(Beginning of DATASET ENTRIES)
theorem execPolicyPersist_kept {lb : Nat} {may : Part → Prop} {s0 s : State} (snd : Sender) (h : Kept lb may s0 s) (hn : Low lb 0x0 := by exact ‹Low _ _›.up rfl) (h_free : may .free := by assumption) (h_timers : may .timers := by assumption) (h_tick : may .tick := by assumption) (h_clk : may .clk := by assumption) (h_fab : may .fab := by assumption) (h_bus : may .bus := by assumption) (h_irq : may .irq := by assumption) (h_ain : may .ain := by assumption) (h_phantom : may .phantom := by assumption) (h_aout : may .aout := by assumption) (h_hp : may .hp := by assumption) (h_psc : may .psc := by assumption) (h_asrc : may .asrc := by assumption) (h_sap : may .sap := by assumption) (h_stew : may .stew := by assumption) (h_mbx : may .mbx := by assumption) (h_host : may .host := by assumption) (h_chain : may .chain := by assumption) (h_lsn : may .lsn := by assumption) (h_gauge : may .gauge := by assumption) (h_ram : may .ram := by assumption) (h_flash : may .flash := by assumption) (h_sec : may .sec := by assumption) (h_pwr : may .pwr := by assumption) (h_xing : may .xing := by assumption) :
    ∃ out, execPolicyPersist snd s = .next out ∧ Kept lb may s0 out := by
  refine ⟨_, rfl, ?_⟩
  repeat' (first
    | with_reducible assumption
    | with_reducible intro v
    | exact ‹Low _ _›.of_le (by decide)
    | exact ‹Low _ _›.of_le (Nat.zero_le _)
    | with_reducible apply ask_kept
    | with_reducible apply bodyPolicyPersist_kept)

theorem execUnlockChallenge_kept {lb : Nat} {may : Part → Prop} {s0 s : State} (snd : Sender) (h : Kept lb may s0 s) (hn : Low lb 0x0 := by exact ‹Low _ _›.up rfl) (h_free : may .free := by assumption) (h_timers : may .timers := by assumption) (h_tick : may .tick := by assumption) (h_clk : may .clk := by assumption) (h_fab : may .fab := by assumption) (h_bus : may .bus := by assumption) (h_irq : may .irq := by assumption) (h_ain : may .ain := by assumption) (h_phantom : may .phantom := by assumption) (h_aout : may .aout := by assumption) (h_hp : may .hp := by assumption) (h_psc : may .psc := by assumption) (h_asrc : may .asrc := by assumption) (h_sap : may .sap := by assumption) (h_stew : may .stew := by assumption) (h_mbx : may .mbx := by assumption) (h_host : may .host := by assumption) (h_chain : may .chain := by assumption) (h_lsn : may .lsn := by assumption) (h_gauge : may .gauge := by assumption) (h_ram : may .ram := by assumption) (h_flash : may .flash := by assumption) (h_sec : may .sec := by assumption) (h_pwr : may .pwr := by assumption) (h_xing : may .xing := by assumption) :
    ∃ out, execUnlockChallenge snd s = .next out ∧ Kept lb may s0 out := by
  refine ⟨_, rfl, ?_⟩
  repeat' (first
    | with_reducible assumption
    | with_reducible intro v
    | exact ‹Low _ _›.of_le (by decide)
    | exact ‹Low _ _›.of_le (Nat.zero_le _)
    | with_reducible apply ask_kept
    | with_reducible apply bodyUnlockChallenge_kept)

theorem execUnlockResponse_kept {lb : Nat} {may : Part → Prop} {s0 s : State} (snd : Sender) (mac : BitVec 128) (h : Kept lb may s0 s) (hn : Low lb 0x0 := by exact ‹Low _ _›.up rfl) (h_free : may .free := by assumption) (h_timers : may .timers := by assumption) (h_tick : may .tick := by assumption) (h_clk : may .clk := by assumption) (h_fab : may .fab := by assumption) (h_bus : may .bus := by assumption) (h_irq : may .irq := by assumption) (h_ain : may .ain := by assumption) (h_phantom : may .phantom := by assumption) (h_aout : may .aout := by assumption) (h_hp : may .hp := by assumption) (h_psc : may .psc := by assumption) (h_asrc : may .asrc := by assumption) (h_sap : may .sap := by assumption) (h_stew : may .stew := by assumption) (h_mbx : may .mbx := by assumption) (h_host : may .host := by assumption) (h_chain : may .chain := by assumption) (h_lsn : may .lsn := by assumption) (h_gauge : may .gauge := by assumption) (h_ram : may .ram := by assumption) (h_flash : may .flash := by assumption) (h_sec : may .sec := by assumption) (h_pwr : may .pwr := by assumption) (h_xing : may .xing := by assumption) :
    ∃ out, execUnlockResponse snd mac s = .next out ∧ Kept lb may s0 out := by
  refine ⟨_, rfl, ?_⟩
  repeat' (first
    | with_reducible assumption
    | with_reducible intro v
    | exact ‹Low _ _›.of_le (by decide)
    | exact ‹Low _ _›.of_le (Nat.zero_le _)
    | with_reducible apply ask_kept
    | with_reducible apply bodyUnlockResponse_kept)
(End of DATASET ENTRIES)
REQUIRED ACTION
The records above are to be returned exactly as they appear.

FINISHED TASK
theorem execPolicyPersist_kept {lb : Nat} {may : Part → Prop} {s0 s : State} (snd : Sender) (h : Kept lb may s0 s) (hn : Low lb 0x0 := by exact ‹Low _ _›.up rfl) (h_free : may .free := by assumption) (h_timers : may .timers := by assumption) (h_tick : may .tick := by assumption) (h_clk : may .clk := by assumption) (h_fab : may .fab := by assumption) (h_bus : may .bus := by assumption) (h_irq : may .irq := by assumption) (h_ain : may .ain := by assumption) (h_phantom : may .phantom := by assumption) (h_aout : may .aout := by assumption) (h_hp : may .hp := by assumption) (h_psc : may .psc := by assumption) (h_asrc : may .asrc := by assumption) (h_sap : may .sap := by assumption) (h_stew : may .stew := by assumption) (h_mbx : may .mbx := by assumption) (h_host : may .host := by assumption) (h_chain : may .chain := by assumption) (h_lsn : may .lsn := by assumption) (h_gauge : may .gauge := by assumption) (h_ram : may .ram := by assumption) (h_flash : may .flash := by assumption) (h_sec : may .sec := by assumption) (h_pwr : may .pwr := by assumption) (h_xing : may .xing := by assumption) :
    ∃ out, execPolicyPersist snd s = .next out ∧ Kept lb may s0 out := by
  refine ⟨_, rfl, ?_⟩
  repeat' (first
    | with_reducible assumption
    | with_reducible intro v
    | exact ‹Low _ _›.of_le (by decide)
    | exact ‹Low _ _›.of_le (Nat.zero_le _)
    | with_reducible apply ask_kept
    | with_reducible apply bodyPolicyPersist_kept)

theorem execUnlockChallenge_kept {lb : Nat} {may : Part → Prop} {s0 s : State} (snd : Sender) (h : Kept lb may s0 s) (hn : Low lb 0x0 := by exact ‹Low _ _›.up rfl) (h_free : may .free := by assumption) (h_timers : may .timers := by assumption) (h_tick : may .tick := by assumption) (h_clk : may .clk := by assumption) (h_fab : may .fab := by assumption) (h_bus : may .bus := by assumption) (h_irq : may .irq := by assumption) (h_ain : may .ain := by assumption) (h_phantom : may .phantom := by assumption) (h_aout : may .aout := by assumption) (h_hp : may .hp := by assumption) (h_psc : may .psc := by assumption) (h_asrc : may .asrc := by assumption) (h_sap : may .sap := by assumption) (h_stew : may .stew := by assumption) (h_mbx : may .mbx := by assumption) (h_host : may .host := by assumption) (h_chain : may .chain := by assumption) (h_lsn : may .lsn := by assumption) (h_gauge : may .gauge := by assumption) (h_ram : may .ram := by assumption) (h_flash : may .flash := by assumption) (h_sec : may .sec := by assumption) (h_pwr : may .pwr := by assumption) (h_xing : may .xing := by assumption) :
    ∃ out, execUnlockChallenge snd s = .next out ∧ Kept lb may s0 out := by
  refine ⟨_, rfl, ?_⟩
  repeat' (first
    | with_reducible assumption
    | with_reducible intro v
    | exact ‹Low _ _›.of_le (by decide)
    | exact ‹Low _ _›.of_le (Nat.zero_le _)
    | with_reducible apply ask_kept
    | with_reducible apply bodyUnlockChallenge_kept)

theorem execUnlockResponse_kept {lb : Nat} {may : Part → Prop} {s0 s : State} (snd : Sender) (mac : BitVec 128) (h : Kept lb may s0 s) (hn : Low lb 0x0 := by exact ‹Low _ _›.up rfl) (h_free : may .free := by assumption) (h_timers : may .timers := by assumption) (h_tick : may .tick := by assumption) (h_clk : may .clk := by assumption) (h_fab : may .fab := by assumption) (h_bus : may .bus := by assumption) (h_irq : may .irq := by assumption) (h_ain : may .ain := by assumption) (h_phantom : may .phantom := by assumption) (h_aout : may .aout := by assumption) (h_hp : may .hp := by assumption) (h_psc : may .psc := by assumption) (h_asrc : may .asrc := by assumption) (h_sap : may .sap := by assumption) (h_stew : may .stew := by assumption) (h_mbx : may .mbx := by assumption) (h_host : may .host := by assumption) (h_chain : may .chain := by assumption) (h_lsn : may .lsn := by assumption) (h_gauge : may .gauge := by assumption) (h_ram : may .ram := by assumption) (h_flash : may .flash := by assumption) (h_sec : may .sec := by assumption) (h_pwr : may .pwr := by assumption) (h_xing : may .xing := by assumption) :
    ∃ out, execUnlockResponse snd mac s = .next out ∧ Kept lb may s0 out := by
  refine ⟨_, rfl, ?_⟩
  repeat' (first
    | with_reducible assumption
    | with_reducible intro v
    | exact ‹Low _ _›.of_le (by decide)
    | exact ‹Low _ _›.of_le (Nat.zero_le _)
    | with_reducible apply ask_kept
    | with_reducible apply bodyUnlockResponse_kept)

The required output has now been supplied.